You can experiment with this notebook even if you don't have access to an RC car. If you run an interesting experiment ping me [@armand_dpl](https://twitter.com/armand_dpl) and I will try it on the car!


# 0. Setup
Here we are installing and importing dependencies.  
We are also cloning https://github.com/Armandpl/wandb_jetracer to get util functions.

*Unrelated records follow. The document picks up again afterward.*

/-! ### setPc -/

@[simp] theorem State.setPc_mem (a : Word) : (s.setPc a).mem = s.mem := rfl
@[simp] theorem State.setPc_v (a : Word) : (s.setPc a).v = s.v := rfl
@[simp] theorem State.setPc_i (a : Word) : (s.setPc a).i = s.i := rfl
@[simp] theorem State.setPc_pc (a : Word) : (s.setPc a).pc = a := rfl
@[simp] theorem State.setPc_stack (a : Word) : (s.setPc a).stack = s.stack := rfl
@[simp] theorem State.setPc_sp (a : Word) : (s.setPc a).sp = s.sp := rfl
@[simp] theorem State.setPc_gfx (a : Word) : (s.setPc a).gfx = s.gfx := rfl
@[simp] theorem State.setPc_key (a : Word) : (s.setPc a).key = s.key := rfl
@[simp] theorem State.setPc_dt (a : Word) : (s.setPc a).dt = s.dt := rfl
@[simp] theorem State.setPc_st (a : Word) : (s.setPc a).st = s.st := rfl
@[simp] theorem State.setPc_shouldDraw (a : Word) : (s.setPc a).shouldDraw = s.shouldDraw := rfl
@[simp] theorem State.setPc_halted (a : Word) : (s.setPc a).halted = s.halted := rfl
@[simp] theorem State.setPc_faultCause (a : Word) : (s.setPc a).faultCause = s.faultCause := rfl
@[simp] theorem State.setPc_errOut (a : Word) : (s.setPc a).errOut = s.errOut := rfl
@[simp] theorem State.setPc_cfg (a : Word) : (s.setPc a).cfg = s.cfg := rfl
@[simp] theorem State.setPc_draw (a : Word) : (s.setPc a).draw = s.draw := rfl
@[simp] theorem State.setPc_drawCount (a : Word) : (s.setPc a).drawCount = s.drawCount := rfl
@[simp] theorem State.setPc_schedule (a : Word) : (s.setPc a).schedule = s.schedule := rfl

/-! ### advance -/

@[simp] theorem State.advance_mem (k : Word) : (s.advance k).mem = s.mem := rfl
@[simp] theorem State.advance_v (k : Word) : (s.advance k).v = s.v := rfl
@[simp] theorem State.advance_i (k : Word) : (s.advance k).i = s.i := rfl
@[simp] theorem State.advance_pc (k : Word) : (s.advance k).pc = s.pc + k := rfl
@[simp] theorem State.advance_stack (k : Word) : (s.advance k).stack = s.stack := rfl
@[simp] theorem State.advance_sp (k : Word) : (s.advance k).sp = s.sp := rfl
@[simp] theorem State.advance_gfx (k : Word) : (s.advance k).gfx = s.gfx := rfl
@[simp] theorem State.advance_key (k : Word) : (s.advance k).key = s.key := rfl
@[simp] theorem State.advance_dt (k : Word) : (s.advance k).dt = s.dt := rfl
@[simp] theorem State.advance_st (k : Word) : (s.advance k).st = s.st := rfl
@[simp] theorem State.advance_shouldDraw (k : Word) : (s.advance k).shouldDraw = s.shouldDraw := rfl
@[simp] theorem State.advance_halted (k : Word) : (s.advance k).halted = s.halted := rfl
@[simp] theorem State.advance_faultCause (k : Word) : (s.advance k).faultCause = s.faultCause := rfl
@[simp] theorem State.advance_errOut (k : Word) : (s.advance k).errOut = s.errOut := rfl
@[simp] theorem State.advance_cfg (k : Word) : (s.advance k).cfg = s.cfg := rfl
@[simp] theorem State.advance_draw (k : Word) : (s.advance k).draw = s.draw := rfl
@[simp] theorem State.advance_drawCount (k : Word) : (s.advance k).drawCount = s.drawCount := rfl
@[simp] theorem State.advance_schedule (k : Word) : (s.advance k).schedule = s.schedule := rfl

/-! ### setDt -/

@[simp] theorem State.setDt_mem (b : Byte) : (s.setDt b).mem = s.mem := rfl
@[simp] theorem State.setDt_v (b : Byte) : (s.setDt b).v = s.v := rfl
@[simp] theorem State.setDt_i (b : Byte) : (s.setDt b).i = s.i := rfl
@[simp] theorem State.setDt_pc (b : Byte) : (s.setDt b).pc = s.pc := rfl
@[simp] theorem State.setDt_stack (b : Byte) : (s.setDt b).stack = s.stack := rfl
@[simp] theorem State.setDt_sp (b : Byte) : (s.setDt b).sp = s.sp := rfl
@[simp] theorem State.setDt_gfx (b : Byte) : (s.setDt b).gfx = s.gfx := rfl
@[simp] theorem State.setDt_key (b : Byte) : (s.setDt b).key = s.key := rfl
@[simp] theorem State.setDt_dt (b : Byte) : (s.setDt b).dt = b := rfl
@[simp] theorem State.setDt_st (b : Byte) : (s.setDt b).st = s.st := rfl
@[simp] theorem State.setDt_shouldDraw (b : Byte) : (s.setDt b).shouldDraw = s.shouldDraw := rfl
@[simp] theorem State.setDt_halted (b : Byte) : (s.setDt b).halted = s.halted := rfl
@[simp] theorem State.setDt_faultCause (b : Byte) : (s.setDt b).faultCause = s.faultCause := rfl
@[simp] theorem State.setDt_errOut (b : Byte) : (s.setDt b).errOut = s.errOut := rfl
@[simp] theorem State.setDt_cfg (b : Byte) : (s.setDt b).cfg = s.cfg := rfl
@[simp] theorem State.setDt_draw (b : Byte) : (s.setDt b).draw = s.draw := rfl
@[simp] theorem State.setDt_drawCount (b : Byte) : (s.setDt b).drawCount = s.drawCount := rfl
@[simp] theorem State.setDt_schedule (b : Byte) : (s.setDt b).schedule = s.schedule := rfl

/-! ### setSt -/

@[simp] theorem State.setSt_mem (b : Byte) : (s.setSt b).mem = s.mem := rfl
@[simp] theorem State.setSt_v (b : Byte) : (s.setSt b).v = s.v := rfl
@[simp] theorem State.setSt_i (b : Byte) : (s.setSt b).i = s.i := rfl
@[simp] theorem State.setSt_pc (b : Byte) : (s.setSt b).pc = s.pc := rfl
@[simp] theorem State.setSt_stack (b : Byte) : (s.setSt b).stack = s.stack := rfl
@[simp] theorem State.setSt_sp (b : Byte) : (s.setSt b).sp = s.sp := rfl
@[simp] theorem State.setSt_gfx (b : Byte) : (s.setSt b).gfx = s.gfx := rfl
@[simp] theorem State.setSt_key (b : Byte) : (s.setSt b).key = s.key := rfl
@[simp] theorem State.setSt_dt (b : Byte) : (s.setSt b).dt = s.dt := rfl
@[simp] theorem State.setSt_st (b : Byte) : (s.setSt b).st = b := rfl
@[simp] theorem State.setSt_shouldDraw (b : Byte) : (s.setSt b).shouldDraw = s.shouldDraw := rfl
@[simp] theorem State.setSt_halted (b : Byte) : (s.setSt b).halted = s.halted := rfl
@[simp] theorem State.setSt_faultCause (b : Byte) : (s.setSt b).faultCause = s.faultCause := rfl
@[simp] theorem State.setSt_errOut (b : Byte) : (s.setSt b).errOut = s.errOut := rfl
@[simp] theorem State.setSt_cfg (b : Byte) : (s.setSt b).cfg = s.cfg := rfl
@[simp] theorem State.setSt_draw (b : Byte) : (s.setSt b).draw = s.draw := rfl
@[simp] theorem State.setSt_drawCount (b : Byte) : (s.setSt b).drawCount = s.drawCount := rfl
@[simp] theorem State.setSt_schedule (b : Byte) : (s.setSt b).schedule = s.schedule := rfl

/-! ### setMemByte -/

@[simp] theorem State.setMemByte_mem (a : Nat) (b : Byte) : (s.setMemByte a b).mem = Memory.write s.cfg.font s.mem a b := rfl
@[simp] theorem State.setMemByte_v (a : Nat) (b : Byte) : (s.setMemByte a b).v = s.v := rfl
@[simp] theorem State.setMemByte_i (a : Nat) (b : Byte) : (s.setMemByte a b).i = s.i := rfl
@[simp] theorem State.setMemByte_pc (a : Nat) (b : Byte) : (s.setMemByte a b).pc = s.pc := rfl
@[simp] theorem State.setMemByte_stack (a : Nat) (b : Byte) : (s.setMemByte a b).stack = s.stack := rfl
@[simp] theorem State.setMemByte_sp (a : Nat) (b : Byte) : (s.setMemByte a b).sp = s.sp := rfl
@[simp] theorem State.setMemByte_gfx (a : Nat) (b : Byte) : (s.setMemByte a b).gfx = s.gfx := rfl
@[simp] theorem State.setMemByte_key (a : Nat) (b : Byte) : (s.setMemByte a b).key = s.key := rfl
@[simp] theorem State.setMemByte_dt (a : Nat) (b : Byte) : (s.setMemByte a b).dt = s.dt := rfl
@[simp] theorem State.setMemByte_st (a : Nat) (b : Byte) : (s.setMemByte a b).st = s.st := rfl
@[simp] theorem State.setMemByte_shouldDraw (a : Nat) (b : Byte) : (s.setMemByte a b).shouldDraw = s.shouldDraw := rfl
@[simp] theorem State.setMemByte_halted (a : Nat) (b : Byte) : (s.setMemByte a b).halted = s.halted := rfl
@[simp] theorem State.setMemByte_faultCause (a : Nat) (b : Byte) : (s.setMemByte a b).faultCause = s.faultCause := rfl
@[simp] theorem State.setMemByte_errOut (a : Nat) (b : Byte) : (s.setMemByte a b).errOut = s.errOut := rfl
@[simp] theorem State.setMemByte_cfg (a : Nat) (b : Byte) : (s.setMemByte a b).cfg = s.cfg := rfl
@[simp] theorem State.setMemByte_draw (a : Nat) (b : Byte) : (s.setMemByte a b).draw = s.draw := rfl
@[simp] theorem State.setMemByte_drawCount (a : Nat) (b : Byte) : (s.setMemByte a b).drawCount = s.drawCount := rfl
@[simp] theorem State.setMemByte_schedule (a : Nat) (b : Byte) : (s.setMemByte a b).schedule = s.schedule := rfl

/-! ### present -/

@[simp] theorem State.present_mem (g : Screen) : (s.present g).mem = s.mem := rfl
@[simp] theorem State.present_v (g : Screen) : (s.present g).v = s.v := rfl
@[simp] theorem State.present_i (g : Screen) : (s.present g).i = s.i := rfl
@[simp] theorem State.present_pc (g : Screen) : (s.present g).pc = s.pc := rfl
@[simp] theorem State.present_stack (g : Screen) : (s.present g).stack = s.stack := rfl
@[simp] theorem State.present_sp (g : Screen) : (s.present g).sp = s.sp := rfl
@[simp] theorem State.present_gfx (g : Screen) : (s.present g).gfx = g := rfl
@[simp] theorem State.present_key (g : Screen) : (s.present g).key = s.key := rfl
@[simp] theorem State.present_dt (g : Screen) : (s.present g).dt = s.dt := rfl
@[simp] theorem State.present_st (g : Screen) : (s.present g).st = s.st := rfl
@[simp] theorem State.present_shouldDraw (g : Screen) : (s.present g).shouldDraw = true := rfl
@[simp] theorem State.present_halted (g : Screen) : (s.present g).halted = s.halted := rfl
@[simp] theorem State.present_faultCause (g : Screen) : (s.present g).faultCause = s.faultCause := rfl
@[simp] theorem State.present_errOut (g : Screen) : (s.present g).errOut = s.errOut := rfl
@[simp] theorem State.present_cfg (g : Screen) : (s.present g).cfg = s.cfg := rfl
@[simp] theorem State.present_draw (g : Screen) : (s.present g).draw = s.draw := rfl
@[simp] theorem State.present_drawCount (g : Screen) : (s.present g).drawCount = s.drawCount := rfl
@[simp] theorem State.present_schedule (g : Screen) : (s.present g).schedule = s.schedule := rfl

/-! ### report -/

@[simp] theorem State.report_mem (c : Cause) (w : Option Word) (info : Option Nat) : (s.report c w info).mem = s.mem := rfl
@[simp] theorem State.report_v (c : Cause) (w : Option Word) (info : Option Nat) : (s.report c w info).v = s.v := rfl
@[simp] theorem State.report_i (c : Cause) (w : Option Word) (info : Option Nat) : (s.report c w info).i = s.i := rfl
@[simp] theorem State.report_pc (c : Cause) (w : Option Word) (info : Option Nat) : (s.report c w info).pc = s.pc := rfl
@[simp] theorem State.report_stack (c : Cause) (w : Option Word) (info : Option Nat) : (s.report c w info).stack = s.stack := rfl
@[simp] theorem State.report_sp (c : Cause) (w : Option Word) (info : Option Nat) : (s.report c w info).sp = s.sp := rfl
@[simp] theorem State.report_gfx (c : Cause) (w : Option Word) (info : Option Nat) : (s.report c w info).gfx = s.gfx := rfl
@[simp] theorem State.report_key (c : Cause) (w : Option Word) (info : Option Nat) : (s.report c w info).key = s.key := rfl
@[simp] theorem State.report_dt (c : Cause) (w : Option Word) (info : Option Nat) : (s.report c w info).dt = s.dt := rfl
@[simp] theorem State.report_st (c : Cause) (w : Option Word) (info : Option Nat) : (s.report c w info).st = s.st := rfl
@[simp] theorem State.report_shouldDraw (c : Cause) (w : Option Word) (info : Option Nat) : (s.report c w info).shouldDraw = s.shouldDraw := rfl
@[simp] theorem State.report_halted (c : Cause) (w : Option Word) (info : Option Nat) : (s.report c w info).halted = s.halted := rfl
@[simp] theorem State.report_faultCause (c : Cause) (w : Option Word) (info : Option Nat) : (s.report c w info).faultCause = s.faultCause := rfl
@[simp] theorem State.report_errOut (c : Cause) (w : Option Word) (info : Option Nat) : (s.report c w info).errOut = s.errOut ++ [⟨c, s.pc, w, info⟩] := rfl
@[simp] theorem State.report_cfg (c : Cause) (w : Option Word) (info : Option Nat) : (s.report c w info).cfg = s.cfg := rfl
@[simp] theorem State.report_draw (c : Cause) (w : Option Word) (info : Option Nat) : (s.report c w info).draw = s.draw := rfl
@[simp] theorem State.report_drawCount (c : Cause) (w : Option Word) (info : Option Nat) : (s.report c w info).drawCount = s.drawCount := rfl
@[simp] theorem State.report_schedule (c : Cause) (w : Option Word) (info : Option Nat) : (s.report c w info).schedule = s.schedule := rfl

This repository builds on top of the [NVIDIA Jetracer](https://github.com/NVIDIA-AI-IOT/jetracer) project to instrument it with Weights&Biases. 

In [None]:
!pip install wandb

In [None]:
!git clone https://github.com/Armandpl/wandb_jetracer
!pip install pytorch-lightning torchmetrics

In [None]:
import math
import os

import cv2
import PIL
import pytorch_lightning as pl
from pytorch_lightning.loggers import WandbLogger
from torch.utils.data import DataLoader
import torch
import torch.nn as nn
import torch.nn.functional as F
import torchvision
import torchvision.transforms as transforms
import torchmetrics
import wandb

from wandb_jetracer.utils.xy_dataset import XYDataset
from wandb_jetracer.utils.utils import show_label, torch2cv2

# 1. Training a model

The idea to get the car to drive by itself is to train a model to infer the center of the road. If the center is on the left we steer to the left, if it's on the right we steer to the right.  

To solve this regression task and predict the center of the racetrack we fine-tune a [ResNet](https://arxiv.org/abs/1512.03385) model. We replace the last fully-connected layer with our own fully-connected layer.  

If you want to experiment with [the model architecture](https://pytorch.org/vision/stable/models.html), feel free to modify the `build_model` function. Maybe you could try a MobileNet architecture? or an EfficientNet? or a simple convolutional network?  

If you tried a different architecture and are proud of your results feel free to send me a DM [@armand_dpl](https://twitter.com/armand_dpl) and I will try to run your model on the actual car!

In [None]:
def build_model():
    model = torchvision.models.__dict__[config.architecture](pretrained=config.pretrained)
    model.fc = nn.Linear(model.fc.in_features, 2)
    return model

Most of the code in the cell below is pretty standard. If you'd like to learn more about Weights and Biases and [PyTorch Lightning](https://www.pytorchlightning.ai/) you can check out this video: [⚡ Supercharge your Training with PyTorch Lightning + Weights & Biases](https://www.youtube.com/watch?v=hUXQm46TAKc).

In [None]:
class RoadRegression(pl.LightningModule):

    def __init__(self, config):
        super().__init__()
        self.config = config

        # setting up metrics
        metrics = torchmetrics.MetricCollection([
            torchmetrics.MeanSquaredError(),
            torchmetrics.MeanAbsoluteError()
        ])
        self.train_metrics = metrics.clone(prefix='train/')
        self.valid_metrics = metrics.clone(prefix='val/')
        self.test_metrics = metrics.clone(prefix='test/')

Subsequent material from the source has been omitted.